23/01/1915 – Lettre de Berger à Maxime

Maxime reçoit une dernière lettre de G. Berger. Son ami se plaint de devoir subvenir à ses besoins, l’armée ne prenant pas à sa charge le gîte ni le couvert. Il semble également y avoir des problèmes avec une partie du paquetage qu’il faudrait rendre. Je suppose que le changement de garnison en est la cause… Il évoque plusieurs amis ainsi que le sous-lieutenant Dracacci (Stéphanopoli Georges Drago), un homme qui lui semble bizarre. Ce dernier décèdera le 18 septembre 1916, dans la Somme.
Berger GastonDreux,
Mon cher ami, je fus fort heureux l’autre jour en recevant une lettre de vous. Croyez bien que si je me plaignais de votre silence, cette plainte n’avait rien d’un blâme ou même d’un reproche : c’était le simple regret de ne pas savoir ce que vous deveniez dans ce Chartres si voisin de notre Dreux.
Alors vous ne perdez pas votre temps au 102 ? Connaissant votre ardeur à la tâche, je suis persuadé qu’il vous est doux d’être las le soir, si cette lassitude doit profiter à la Patrie.
Ce qui doit surtout vous être pénible, c’est l’impossibilité d’aller en permission : sentir Paris si proche et ne pouvoir y aller : supplice de Tantale. J’espère pour vous que cette prétendue scarlatine ne durera pas éternellement.
Ici, à Dreux, mon cher ami, la vie que nous menons, Callou et moi, est assez monotone, mais pas trop dure.
Tous les matins, nous sommes sur le terrain de manœuvre à regarder faire les hommes, à deviser et à dire des vers. Vous dirai-je que Callou a composé dernièrement un sonnet en l’honneur de la France ?
Le soir, service en campagne où nous commandons chacun un peloton de section sous la direction d’un certain sous-lieutenant Dracacci, homme très bizarre.
Pour ce qui est de notre vie matérielle, nous continuons à manger et coucher dehors, ce qui n’est pas sans finir par être onéreux pour des gens qui gagnent 2,72 francs par jour et encore.
Comme vous, nous aspirons à partir et, une fois partis, à devenir cette chose imprécise, fugace, futile, anonyme que l’on appelle le soldat courtisé par les balles. Et après… Qu’importe ?

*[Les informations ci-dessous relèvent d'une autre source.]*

/-! ### Free values -/

/-- A value the spec leaves open, `w` bits wide, and the state that has drawn it (DESIGN CHOICE, log entry 6). -/
def State.freeBits (s : State) (w : Nat) : Nat × State :=
  ((Config.freeValue s.freeCtr).toNat % 2 ^ w, { s with freeCtr := s.freeCtr + 1 })

/-- `n` bytes the spec leaves open, drawn from the `k`-th on. -/
def freeBytesFrom (k : Nat) : Nat → List Byte
  | 0 => []
  | n + 1 => Config.freeByte k :: freeBytesFrom (k + 1) n

/-- `n` bytes the spec leaves open, and the state that has drawn them. -/
def State.freeBytes (s : State) (n : Nat) : List Byte × State :=
  (freeBytesFrom s.freeCtr n, { s with freeCtr := s.freeCtr + n })

/-- `n` bytes of the entropy source or of the DRBG (DESIGN CHOICE, log entry 8). -/
def State.entropyBytes (s : State) (n : Nat) : List Byte × State :=
  (((Config.entropy s.freeCtr n) ++ List.replicate n 0).take n, { s with freeCtr := s.freeCtr + 1 })

/-! ### Blocks (R55, R40) -/

/-- Base addresses of the 22 blocks, and the end of the space (R55). -/
def blockBases : List Nat :=
  [0, 0x100000, 0x200000, 0x400000, 0x800000, 0xC00000, 0x1000000, 0x1400000, 0x1800000, 0x1C00000, 0x2000000,
   0x2400000, 0x2800000, 0x2C00000, 0x3000000, 0x3100000, 0x3400000, 0x3800000, 0x3C00000, 0x3D00000, 0x3E00000,
   0x3F00000]

/-- The block an address belongs to: none outside the 64 MiB space (R55, R56). -/
def blockOf (a : Nat) : Option Nat :=
  if a < 0x4000000 then some ((blockBases.filter (· ≤ a)).length - 1) else none

/-- Whether block `b` runs: its bit in CFG_BLKRUN (R40). -/
def State.runs (s : State) (b : Nat) : Bool := bitOf (s.reg CFG_BLKRUN_RUN) b

/-- Set or clear block `b`'s bit in CFG_BLKRUN. -/
def State.setRuns (s : State) (b : Nat) (v : Bool) : State :=
  s.setReg CFG_BLKRUN_RUN 0
    ((if s.runs b then s.reg CFG_BLKRUN_RUN - 2 ^ b else s.reg CFG_BLKRUN_RUN) + if v then 2 ^ b else 0)

/-- Block numbers of R55. -/
def bTOP := 0
def bRTU := 1
def bCFG := 2
def bNLT := 3
def bCTX := 4
def bCMD := 5
def bBNC := 6
def bCAB := 7
def bSCH := 8
def bCPH := 9
def bPAR := 10
def bLDG := 11
def bDRV := 12
def bSBD := 13
def bARB := 14
def bLCK := 15
def bHNG := 16
def bSLP := 17
def bMEP := 18
def bFWU := 19
def bEVR := 20
def bPMC := 21

/-! ### Reference time (R5, R29, R54) -/

/-- The reference-time unit is STOPPED or in WAIT_EDGE: no reference time runs (R54, R406). -/
def State.unsync (s : State) : Bool := s.reg RTU_STATUS_STATE ≤ 1

/-- `ns` after the start of a line in sub-lines: 4,096 to the length of the line that runs, kept in 2^-8 ns
(R28, R29). -/
def State.inSubLines (s : State) (ns : Int) : Int :=
  if s.reg RTU_LINE_LEN_LEN = 0 then 0 else ns * (4096 * 256) / (s.reg RTU_LINE_LEN_LEN : Int)

/-- The sub-line at this instant (R29): capped at 4,095. -/
def State.subLine (s : State) : Nat := min 4095 (s.inSubLines (s.ns - s.rtu.lineStart : Nat)).toNat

Ne craignez rien, on nous a réclamé aussi ce qu’on vous a donné en trop à Laval. Je vous dirais que nous ne nous pressons pas de le renvoyer, lundi prochain sera bien assez tôt.
Bien évidemment, le 101e ne veut rien entendre au sujet de notre remboursement des effets. Quant au 124e, il est maintenant bien loin et les absents ont toujours tort.
Voyez-vous, mon ami, on veut probablement que nous nous fournissions nous-mêmes ce qui sera peut-être notre dernier linceul. Et mieux vaut somme toute dormir son dernier sommeil dans son bien que dans celui de l’État.
Je crois que nous sommes désignés pour le prochain départ du 101e. Je ne sais pas quand aura lieu cette solennité.
Les aspirants originaires du 101e sont encore ici, car leurs garnisons sont en quarantaine à cause de diverses maladies. Il y a Aubé, Pluyatte, Le Tanieux, Drouard (du 67e), Marc (qui a, à l’heure actuelle, 15 jours d’arrêt de rigueur et qui en est très joyeux).
Au revoir, mon très cher, Bonne santé et bonne chance.
Cordiale poignée de main de nous deux. Caillou. Votre G. Berger, 27e Compagnie, 101 d’Infanterie.